## TASK PROMPT
Based on the entries below, how many lines contain the word "engine"? Respond with only the number.
[EXTRACTED ENTRIES — start]
/-- R382 to R385: a path command begins with the checks of its record, its surface and its translations, and traps PATH_FMT at the first
that fails; then PCLR puts zeros over the cells one after another, PFILL puts two reductions a piece on their way, and PRSV resolves and
writes one row at a time, marks the elements from a poisoned cell on, and with CLR puts zeros over the row's cells; the command is awaited
once its last unit is issued. -/
def Obligations.PathCommands : Prop :=
  (∀ e ∈ ([(.pclr, 1), (.pfill, 2), (.prsv, 3)] : List ((Rec64 → Instr) × Nat)), ∀ s d p r, Draws s d p → p.st = .command →
    (cmdOk r = false → ∃ t x q, exec (e.1 r) s = .next t ∧ t = { endUnit s d with pces := t.pces, ddx := t.ddx } ∧ t.pces.find d = some x ∧
      x.st = .trapped ∧ t.ddx = { s.ddx with recs := s.ddx.recs ++ [q] } ∧ q.code = 0x18 ∧ q.detail = 7 ∧ q.addr = 0 ∧ q.src = 2 ∧
      q.card = pceCard p) ∧
    (cmdOk r = true → cOp r = e.2 → cSpawn r = false →
      let s0 := s.setPce d { p with cmd := some r, surf := [] }
      ∀ f s1 s2, readChecked s0 (pceSpace s d (pceCard p)) r.w1.toNat 8 = (.ok f, s1) →
      surfOk f (decide (e.2 = 3)) = true → cmdPages s1 (pceSpace s d (pceCard p)) r f = (none, s2) →
      ∃ t x, exec (e.1 r) s = .next t ∧ t = { endUnit s2 d with pces := t.pces } ∧ t.pces.find d = some x ∧ x.st = .running ∧ x.cmd = some r ∧
        x.surf = f ∧ x.pos = 0 ∧ x.open_ = false ∧ x.card = p.card ∧ x.idx = p.idx)) ∧
  (∀ s d p r pa s1, Draws s d p → p.st = .running →
    translateAll s (pceSpace s d (pceCard p)) .write [cellVa p.surf (p.pos % sfW p.surf) (p.pos / sfW p.surf)] = (.ok [pa], s1) →
    ∃ t, exec (.pclr r) s = .next t ∧
      t = { s1 with regs := t.regs, pces := t.pces, ms := t.ms, th := t.th, lq := t.lq, next := t.next } ∧ HomeFrame s1 t [] ∧
      (∀ a, t.ms.mem.read a = s1.ms.mem.read a) ∧
      t.pces.find d = some { p with pos := p.pos + 1, st := if p.pos + 1 < sfW p.surf * sfH p.surf then .running else .wait } ∧
      (∀ i, i < 8 → ∃ q ∈ t.ms.reqs, q.agent = .pce d ∧ q.sec = (pa + i) / 64 ∧ ∃ bs, q.kind = .engine bs false ∧ (pa + i, 0) ∈ bs)) ∧
  (∀ s d p r, Draws s d p → p.st = .running → p.cmd = some r → p.open_ = false → cNrec r ≤ p.pos →
    ∃ t, exec (.pfill r) s = .next t ∧ t = { s with pces := t.pces } ∧
      t.pces.find d = some { p with st := if cSpawn r then .spawn else .wait }) ∧
  (∀ s d p r g segs pas s1, Draws s d p → p.st = .running → p.cmd = some r → p.open_ = true → p.segs = g :: segs → cSpawn r = false →
    let vs := flatten p.cur p.startPt g
    let l := (polyPieces p.cur vs).filterMap (clip (sfX0 p.surf) (sfY0 p.surf) (sfW p.surf) (sfH p.surf))
    translateAll s (pceSpace s d (pceCard p)) .write (l.map fun e => cellVa p.surf e.1 e.2.1) = (.ok pas, s1) →
    ∃ t qs, exec (.pfill r) s = .next t ∧ t.ms = { s1.ms with reqs := s1.ms.reqs ++ qs, rdc := t.ms.rdc } ∧
      qs.map (fun q => (q.agent, q.kind)) = (l.zip pas).flatMap (fun e =>
        [(Agent.pce d, ReqKind.red .add false 4 e.2 (BitVec.ofNat 64 (narrow e.1.2.2.1 32))),
         (Agent.pce d, ReqKind.red .add false 4 (e.2 + 4) (BitVec.ofNat 64 (narrow e.1.2.2.2 32)))]) ∧
      t.pces.find d = some { p with segs := segs, cur := vs.getLast?.getD p.cur }) ∧
  (∀ s d p r pas outs s1 s2 s3 s4, Draws s d p → p.st = .running →
    let sp := pceSpace s d (pceCard p)
    let cols := List.range (sfW p.surf)
    translateAll s sp (cellAcc 3 p.surf) (cols.map fun i => cellVa p.surf i p.pos) = (.ok pas, s1) →
    translateAll s1 sp .write (cols.map fun i => outVa p.surf i p.pos) = (.ok outs, s2) →
    cellSectors s2 d sp.pid (pas.map fun pa => pa / 64) = (true, s3) →
    (if sfClr p.surf then rewriteSectors s3 (69 + d) sp.pid (pas.foldl (fun (a : List Nat) x => insertNat (x / 64) a) []) = (true, s4)
     else s4 = s3) →
    let vs := (resolveRow (sfRule p.surf) 0 (pas.map fun pa => ((mem32 s4 pa).toNat, (mem32 s4 (pa + 4)).toNat))).map
      (elemOf (sfU8 p.surf))
    let n := sfElem p.surf
    let bs := (outs.zip vs).flatMap fun e => bytesAt e.1 (leBytes n (narrow e.2 (8 * n)))
    let poi := pas.map fun pa => poisoned s4 (pa / 64)
    let bad := fun a => (outs.zip (badFrom false poi)).any fun e => e.2 && decide (e.1 ≤ a ∧ a < e.1 + n)
    ∃ t x, exec (.prsv r) s = .next t ∧
      (∀ a, t.ms.mem.read a = if sfClr p.surf && pas.any (fun pa => decide (pa ≤ a ∧ a < pa + 8)) then 0 else s4.ms.mem.read a) ∧
      (∀ e ∈ bs, ∃ q ∈ t.ms.reqs, q.agent = .pce d ∧ q.sec = e.1 / 64 ∧
        q.kind = .engine (bs.filter fun b => decide (b.1 / 64 = e.1 / 64))
          ((bs.filter fun b => decide (b.1 / 64 = e.1 / 64)).any fun b => bad b.1)) ∧
      t.pces.find d = some x ∧ (sfClr p.surf = false → x.ch = p.ch) ∧
      x = { p with pos := p.pos + 1, st := if p.pos + 1 < sfH p.surf then .running else .wait, ch := x.ch
                   ecc := if p.ecc.isSome then p.ecc else ((pas.zip poi).find? fun e => e.2).map (·.1) })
[EXTRACTED ENTRIES — finish]
## ANSWER SECTION
2